From the records that follow, give the number of lines that include the word "CopiedPlane", with no further words.

→ MATERIAL PROVIDED
*** Begin section ***
/-- What `State.fatal` can change. -/
theorem State.fatal_keeps {P : State → Prop} [KChip P] [KContexts P] [KDevFlips P] [KDevmem P] [KDies P] [KFlint P] [KFresh P] [KHosts P] [KMems P] [KOports P] [KRegs P] [KRepair P] [KSent P]
    {s : State} {reason : Nat} (hs : Holds P s) : Holds P (State.fatal s reason) := by
  unfold State.fatal
  repeat' first
    | (with_reducible assumption)
    | (with_reducible apply State.abandonBackground_keeps)
    | (with_reducible apply State.failStep_keeps)
    | (with_reducible apply State.finishAbort_keeps)
    | (with_reducible apply State.halt_keeps)
    | (with_reducible apply State.modFlint_keeps)

/-- What `State.escalate` can change. -/
theorem State.escalate_keeps {P : State → Prop} [KChip P] [KContexts P] [KDevFlips P] [KDevmem P] [KDies P] [KFlint P] [KFresh P] [KHosts P] [KMems P] [KOports P] [KRegs P] [KRepair P] [KSent P]
    {s : State} {r : Report} {unit die flags : Nat} (hs : Holds P s) : Holds P (State.escalate s r unit die flags) := by
  unfold State.escalate
  repeat' first
    | (with_reducible assumption)
    | (with_reducible apply State.abandonBackground_keeps)
    | (with_reducible apply State.cut_keeps)
    | (with_reducible apply State.cutFor_keeps)
    | (with_reducible apply State.enter_keeps)
    | (with_reducible apply State.failStep_keeps)
    | (with_reducible apply State.logEvent_keeps)
    | (with_reducible apply State.modFlint_keeps)
    | (with_reducible apply State.summary_keeps)
    | (intro _)
    | (with_reducible apply Holds.ite)
    | (dsimp only)
    | split

end Sys2Proof.Machine
end

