/-- What `State.engineCorrected` can change. -/
theorem State.engineCorrected_keeps {P : State → Prop} [KRegs P] [KRepair P]
    {s : State} {c e : Nat} (hs : Holds P s) : Holds P (State.engineCorrected s c e) := by
  unfold State.engineCorrected
  repeat' first
    | (with_reducible assumption)
    | (with_reducible apply State.askHandover_keeps)
    | (with_reducible apply State.bump_keeps)
    | (with_reducible apply State.modRepair_keeps)
    | (intro _)
    | (with_reducible apply Holds.ite)

/-- What `State.retireEngine` can change. -/
theorem State.retireEngine_keeps {P : State → Prop} [KHosts P] [KRegs P] [KRepair P] [KSent P]
    {s : State} {c e : Nat} (hs : Holds P s) : Holds P (State.retireEngine s c e) := by
  unfold State.retireEngine
  repeat' first
    | (with_reducible assumption)
    | (with_reducible apply State.capability_keeps)
    | (with_reducible apply State.mapEntry_keeps)
    | (with_reducible apply State.modRepair_keeps)
    | (with_reducible apply State.summary_keeps)
    | (intro _)
    | (with_reducible apply Holds.ite)

/-- What `State.beatWith` can change. -/
theorem State.beatWith_keeps {P : State → Prop} [KChip P] [KDevFlips P] [KDevmem P] [KDies P] [KFlint P] [KFresh P] [KHosts P] [KMems P] [KOports P] [KRegs P] [KRepair P] [KSent P]
    {s : State} {c : Nat} {fl : Flight} {p : Pass} {x4 : Upset} (hs : Holds P s) : Holds P (State.beatWith s c fl p x4) := by
  unfold State.beatWith
  repeat' first
    | (with_reducible assumption)
    | (with_reducible apply State.beat_keeps)
    | (with_reducible apply State.engineBits_keeps)
    | (with_reducible apply State.engineCorrected_keeps)
    | (with_reducible apply State.modChip_keeps)
    | (with_reducible apply State.modPlanes_keeps)
    | (with_reducible apply State.putPass_keeps)
    | (with_reducible apply State.retireEngine_keeps)
    | (with_reducible apply State.stopPass_keeps)
    | (intro _)
    | (with_reducible apply Holds.ite)
    | (dsimp only)
    | split

/-- What `completePass` can change. -/
theorem completePass_keeps {P : State → Prop} [KChip P] [KDevFlips P] [KDevmem P] [KDies P] [KFlint P] [KFresh P] [KHosts P] [KMems P] [KOports P] [KRegs P] [KRepair P] [KSent P]
    {c id : Nat} {s : State} (hs : Holds P s) : Holds P (completePass c id s) := by
  unfold completePass
  repeat' first
    | (with_reducible assumption)
    | (refine HOk3.get (Pass.rowsUpTo_keeps ?_) (by with_reducible assumption))
    | (with_reducible apply State.feed_keeps)
    | (with_reducible apply State.retireFlight_keeps)
    | (with_reducible apply State.rowStop_keeps)
    | (intro _)
    | (with_reducible apply Holds.ite)
    | (dsimp only)
    | split

/-- What `execWeightLoad` can change. -/
theorem execWeightLoad_keeps {P : State → Prop} [KChip P] [KDies P] [KFlint P] [KFresh P] [KHosts P] [KMems P] [KOports P] [KRegs P] [KRepair P] [KSent P]
    {core : Nat} {s : State} (hs : Holds P s) : HNext P (execWeightLoad core s) := by
  unfold execWeightLoad
  repeat' first
    | (with_reducible assumption)
    | (with_reducible apply State.issue_keeps)
    | (with_reducible apply issueLoad_keeps)
    | (with_reducible apply HNext.ans)

/-- What `execWeightLoadComplete` can change. -/
theorem execWeightLoadComplete_keeps {P : State → Prop} [KChip P] [KFlint P] [KRegs P] [KRepair P]
    {core id : Nat} {s : State} (hs : Holds P s) : HNext P (execWeightLoadComplete core id s) := by
  unfold execWeightLoadComplete
  repeat' first
    | (with_reducible assumption)
    | (with_reducible apply completeLoad_keeps)
    | (with_reducible apply HNext.ans)

/-- What `execPreload` can change. -/
theorem execPreload_keeps {P : State → Prop} [KChip P] [KDies P] [KFlint P] [KFresh P] [KHosts P] [KMems P] [KOports P] [KRegs P] [KRepair P] [KSent P]
    {core : Nat} {s : State} (hs : Holds P s) : HNext P (execPreload core s) := by
  unfold execPreload
  repeat' first
    | (with_reducible assumption)
    | (with_reducible apply State.issue_keeps)
    | (with_reducible apply issuePreload_keeps)
    | (with_reducible apply HNext.ans)

/-- What `execDrain` can change. -/
theorem execDrain_keeps {P : State → Prop} [KChip P] [KDies P] [KFlint P] [KFresh P] [KHosts P] [KMems P] [KOports P] [KRegs P] [KRepair P] [KSent P]
    {core : Nat} {s : State} (hs : Holds P s) : HNext P (execDrain core s) := by
  unfold execDrain
  repeat' first
    | (with_reducible assumption)
    | (with_reducible apply State.issue_keeps)
    | (with_reducible apply issueDrain_keeps)
    | (with_reducible apply HNext.ans)

/-- What `execStreamRows` can change. -/
theorem execStreamRows_keeps {P : State → Prop} [KChip P] [KDies P] [KFlint P] [KFresh P] [KHosts P] [KMems P] [KOports P] [KRegs P] [KRepair P] [KSent P]
    {core : Nat} {s : State} (hs : Holds P s) : HNext P (execStreamRows core s) := by
  unfold execStreamRows
  repeat' first
    | (with_reducible assumption)
    | (with_reducible apply State.issue_keeps)
    | (with_reducible apply issuePass_keeps)
    | (with_reducible apply HNext.ans)

/-- What `execEngineBeat` can change. -/
theorem execEngineBeat_keeps {P : State → Prop} [KChip P] [KDevFlips P] [KDevmem P] [KDies P] [KFlint P] [KFresh P] [KHosts P] [KMems P] [KOports P] [KRegs P] [KRepair P] [KSent P]
    {core id : Nat} {upset : Upset} {s : State} (hs : Holds P s) : HNext P (execEngineBeat core id upset s) := by
  unfold execEngineBeat
  repeat' first
    | (with_reducible assumption)
    | (with_reducible apply State.beatWith_keeps)
    | (with_reducible apply State.stir_keeps)
    | (with_reducible apply HNext.ans)
    | split

/-- What `execPassComplete` can change. -/
theorem execPassComplete_keeps {P : State → Prop} [KChip P] [KDevFlips P] [KDevmem P] [KDies P] [KFlint P] [KFresh P] [KHosts P] [KMems P] [KOports P] [KRegs P] [KRepair P] [KSent P]
    {core id : Nat} {s : State} (hs : Holds P s) : HNext P (execPassComplete core id s) := by
  unfold execPassComplete
  repeat' first
    | (with_reducible assumption)
    | (with_reducible apply completePass_keeps)
    | (with_reducible apply HNext.ans)

/-- What `execEngineWatchdogExpiry` can change. -/
theorem execEngineWatchdogExpiry_keeps {P : State → Prop} [KChip P] [KFlint P] [KHosts P] [KRegs P] [KRepair P] [KSent P]
    {core engine : Nat} {s : State} (hs : Holds P s) : HNext P (execEngineWatchdogExpiry core engine s) := by
  unfold execEngineWatchdogExpiry
  repeat' first
    | (with_reducible assumption)
    | (with_reducible apply State.retireEngine_keeps)
    | (with_reducible apply State.stopPass_keeps)
    | (with_reducible apply HNext.ans)
    | (intro _)
    | (with_reducible apply Holds.ite)
    | (dsimp only)
    | split

/-- What `State.engineHandover` can change. -/
theorem State.engineHandover_keeps {P : State → Prop} [KChip P] [KFlint P] [KFresh P] [KHosts P] [KRegs P] [KRepair P] [KSent P]
    {s : State} {c e : Nat} {x y : CopiedPlane} (hs : Holds P s) : Holds P (State.engineHandover s c e x y) := by
  unfold State.engineHandover
  repeat' first
    | (with_reducible assumption)
    | (with_reducible apply State.bump_keeps)
    | (with_reducible apply State.logEvent_keeps)
    | (with_reducible apply State.mapEntry_keeps)
    | (with_reducible apply State.modPlanes_keeps)
    | (with_reducible apply State.modRepair_keeps)
    | (with_reducible apply State.summary_keeps)
    | (intro _)
    | (with_reducible apply Holds.ite)

/-- What `execEngineHandover` can change. -/
theorem execEngineHandover_keeps {P : State → Prop} [KChip P] [KFlint P] [KFresh P] [KHosts P] [KRegs P] [KRepair P] [KSent P]
    {core engine : Nat} {plane0 plane1 : CopiedPlane} {s : State} (hs : Holds P s) : HNext P (execEngineHandover core engine plane0 plane1 s) := by
  unfold execEngineHandover
  repeat' first
    | (with_reducible assumption)
    | (with_reducible apply State.engineHandover_keeps)
    | (with_reducible apply HNext.ans)

/-- What `Run.store` can change. -/
theorem Run.store_keeps {P : State → Prop} 
    {r : Run} {k : Sink} {es : List Elem} {us : Nat → Word32} {put : State → Stored → Except BankErr (Rec × State)} (hs : Holds P r.s) (hput : ∀ s st, Holds P s → HOk2 P (BankErr.has P) (put s st)) : Holds P (Run.store r k es us put).s := by
  unfold Run.store
  dsimp only
  split
  · exact (hput _ _ hs).get (by assumption)
  · exact (hput _ _ hs).getE (by assumption)

/-- What `Run.close` can change. -/
theorem Run.close_keeps {P : State → Prop} [KChip P] [KDevFlips P] [KDevmem P] [KDies P] [KFlint P] [KFresh P] [KHosts P] [KMems P] [KOports P] [KRegs P] [KRepair P] [KSent P]
    {r : Run} {k : Sink} {fl : Flight} {t b : Nat} (hs : Holds P r.s) : Holds P (Run.close r k fl t b).s := by
  unfold Run.close
  repeat' first
    | (with_reducible assumption)
    | (with_reducible apply State.digest_keeps)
*** End section ***
→ TASK RESULT
2